Data supplied: Begin

@[simp] theorem queueTake_pending (j : Station) (v : Byte) (s : State) : (queueTake j v s).pending = s.pending := by
  unfold queueTake; split <;> [rfl; (split <;> [skip; rfl])]
  simp only [lockout]; split <;> (split <;> simp)

@[simp] theorem queueTake_filters (j : Station) (v : Byte) (s : State) : (queueTake j v s).filters = s.filters := by
  unfold queueTake; split <;> [rfl; (split <;> [skip; rfl])]
  simp only [lockout]; split <;> (split <;> simp)

@[simp] theorem queueTake_torn (j : Station) (v : Byte) (s : State) : (queueTake j v s).torn = s.torn := by
  unfold queueTake; split <;> [rfl; (split <;> [skip; rfl])]
  simp only [lockout]; split <;> (split <;> simp)

@[simp] theorem queueTake_lamp (j : Station) (v : Byte) (s : State) : (queueTake j v s).lamp = s.lamp := by
  unfold queueTake; split <;> [rfl; (split <;> [skip; rfl])]
  simp only [lockout]; split <;> (split <;> simp)

@[simp] theorem queueTake_humid (j : Station) (v : Byte) (s : State) : (queueTake j v s).humid = s.humid := by
  unfold queueTake; split <;> [rfl; (split <;> [skip; rfl])]
  simp only [lockout]; split <;> (split <;> simp)

@[simp] theorem queueTake_supplyFan (j : Station) (v : Byte) (s : State) : (queueTake j v s).supplyFan = s.supplyFan := by
  unfold queueTake; split <;> [rfl; (split <;> [skip; rfl])]
  simp only [lockout]; split <;> (split <;> simp)

@[simp] theorem queueTake_extractFan (j : Station) (v : Byte) (s : State) : (queueTake j v s).extractFan = s.extractFan := by
  unfold queueTake; split <;> [rfl; (split <;> [skip; rfl])]
  simp only [lockout]; split <;> (split <;> simp)

@[simp] theorem queueTake_frost (j : Station) (v : Byte) (s : State) : (queueTake j v s).frost = s.frost := by
  unfold queueTake; split <;> [rfl; (split <;> [skip; rfl])]
  simp only [lockout]; split <;> (split <;> simp)

@[simp] theorem entryAppeared_power (s : State) : (entryAppeared s).power = s.power := by unfold entryAppeared; split <;> simp

@[simp] theorem entryAppeared_line (s : State) : (entryAppeared s).line = s.line := by unfold entryAppeared; split <;> simp

@[simp] theorem entryAppeared_peers (s : State) : (entryAppeared s).peers = s.peers := by unfold entryAppeared; split <;> simp

@[simp] theorem entryAppeared_join (s : State) : (entryAppeared s).join = s.join := by unfold entryAppeared; split <;> simp

@[simp] theorem entryAppeared_mode (s : State) : (entryAppeared s).mode = s.mode := by unfold entryAppeared; split <;> simp

@[simp] theorem entryAppeared_plan (s : State) : (entryAppeared s).plan = s.plan := by unfold entryAppeared; split <;> simp

@[simp] theorem entryAppeared_supplyFan (s : State) : (entryAppeared s).supplyFan = s.supplyFan := by unfold entryAppeared; split <;> simp

@[simp] theorem entryAppeared_extractFan (s : State) : (entryAppeared s).extractFan = s.extractFan := by unfold entryAppeared; split <;> simp

@[simp] theorem entryAppeared_stack (s : State) : (entryAppeared s).stack = s.stack := by unfold entryAppeared; split <;> simp

@[simp] theorem entryAppeared_frost (s : State) : (entryAppeared s).frost = s.frost := by unfold entryAppeared; split <;> simp

@[simp] theorem entryAppeared_queue (s : State) : (entryAppeared s).queue = s.queue := by unfold entryAppeared; split <;> simp

@[simp] theorem entryAppeared_humid (s : State) : (entryAppeared s).humid = s.humid := by unfold entryAppeared; split <;> simp

@[simp] theorem entryAppeared_filters (s : State) : (entryAppeared s).filters = s.filters := by unfold entryAppeared; split <;> simp

@[simp] theorem entryAppeared_nv (s : State) : (entryAppeared s).nv = s.nv := by unfold entryAppeared; split <;> simp

@[simp] theorem entryAppeared_torn (s : State) : (entryAppeared s).torn = s.torn := by unfold entryAppeared; split <;> simp

@[simp] theorem entryAppeared_clock (s : State) : (entryAppeared s).clock = s.clock := by unfold entryAppeared; split <;> simp

@[simp] theorem entryAppeared_sensors (s : State) : (entryAppeared s).sensors = s.sensors := by unfold entryAppeared; split <;> simp

@[simp] theorem entryAppeared_lamp (s : State) : (entryAppeared s).lamp = s.lamp := by unfold entryAppeared; split <;> simp

@[simp] theorem entryAppeared_panel (s : State) : (entryAppeared s).panel = s.panel := by unfold entryAppeared; split <;> simp

@[simp] theorem entryAppeared_events (s : State) : (entryAppeared s).events = s.events := by unfold entryAppeared; split <;> simp

@[simp] theorem entryAppeared_pending (s : State) : (entryAppeared s).pending = s.pending := by unfold entryAppeared; split <;> simp


/-- The entry just inserted is its station's entry. -/
theorem insertEntry_find (n : Byte) (e : Entry) (l : List Entry) (h : ∀ x ∈ l, x.station ≠ e.station) :
    (insertEntry n e l).find? (fun x => decide (x.station = e.station)) = some e := by
  induction l with
  | nil => simp [insertEntry]
  | cons x xs ih =>
    unfold insertEntry
    split
    · simp
    · have := h x (by simp)
      rw [List.find?_cons]
      simp [this, ih (fun y hy => h y (by simp [hy]))]

theorem withoutStation_ne (j : Station) (l : List Entry) : ∀ x ∈ withoutStation j l, x.station ≠ j := by
  intro x hx; simpa [withoutStation] using (List.mem_filter.mp hx).2

/-- After an insertion that first removes the station's entry (R115), the inserted one is its entry. -/
theorem placeEntry_find (n : Byte) (e : Entry) (l : List Entry) :
    (placeEntry n e l).find? (fun x => decide (x.station = e.station)) = some e :=
  insertEntry_find n e _ (withoutStation_ne _ _)

/-- A serial is one behind the N that has moved past it. -/
theorem serialDistance_succ (v : Byte) : serialDistance (v + 1#8) v = 1 := by
  unfold serialDistance
  have : v + 1#8 - v = 1#8 := by
    rw [BitVec.add_comm]; exact BitVec.add_sub_cancel 1#8 v
  rw [this]; rfl

/-- A current or ahead TAKE's entry stands in the copy (R121). -/
theorem accept_entryOf (q : Queue) (j : Station) (v : Byte) :
    entryOf (q.accept j v) j = some { station := j, serial := v, shadow := none, hold := 0 } :=
  placeEntry_find (v + 1) (freshEntry j v) _

/-! ### Slots in elapsed time (R9, R11) -/

theorem advanceSlots_none {s : State} (b : Nat) (h : s.line.slotTime = none) : advanceSlots b s = s := by
  unfold advanceSlots; rw [h, Option.map_none, ← h]

/-- What an advance of the count and the start of a slot keep, the bit times of an idle line keep. -/
theorem runSlots_keeps {P : State → Prop} (ha : ∀ b s, P s → P (advanceSlots b s)) (hs : ∀ s, P s → P (slotStarts s)) :
    ∀ (n b : Nat) (s : State), P s → P (runSlots n b s)
  | 0, b, s, h => ha b s h
  | n + 1, b, s, h => by
    unfold runSlots
    split
    · exact ha b s h
    · split
      · exact runSlots_keeps ha hs n _ _ (hs _ (ha _ s h))
      · exact ha b s h

theorem runLine_keeps {P : State → Prop} (ha : ∀ b s, P s → P (advanceSlots b s)) (hs : ∀ s, P s → P (slotStarts s))
    {s : State} (h : P s) : P (runLine s) := runSlots_keeps ha hs 6 lineBitTimes s h

/-! ### Characters (R3) -/

/-- A character is read as it is sent. -/
theorem receiveChar_charLevels (b : Byte) : receiveChar (charLevels b) = some { byte := b, stopGood := true } := by
  revert b; decide +kernel

/-- Characters sent are the characters received. -/
theorem receiveChars_charLevels (bytes : List Byte) :
    receiveChars (bytes.map charLevels) = bytes.map (fun b => { byte := b, stopGood := true }) := by
  induction bytes with
  | nil => rfl
  | cons b bs ih =>
    unfold receiveChars at *
    simp only [List.map_cons, List.filterMap_cons, receiveChar_charLevels, ih]

/-- The panel port takes every byte whose stop bit is high. -/
theorem panelBytes_good (bytes : List Byte) :
    panelBytes (bytes.map (fun b => { byte := b, stopGood := true })) = bytes := by
  induction bytes with
  | nil => rfl
  | cons b bs ih => simpa [panelBytes] using ih

end Sys2Proof.Machine
end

Data supplied: End

What needs to be done
Above are the records; from them, give again exactly the lines from the one containing "s.stack := by unfold entryAppeared; split <;> simp" through the one containing "s.frost := by unfold entryAppeared; split <;> simp", both included.

Solution for this problem
@[simp] theorem entryAppeared_stack (s : State) : (entryAppeared s).stack = s.stack := by unfold entryAppeared; split <;> simp

@[simp] theorem entryAppeared_frost (s : State) : (entryAppeared s).frost = s.frost := by unfold entryAppeared; split <;> simp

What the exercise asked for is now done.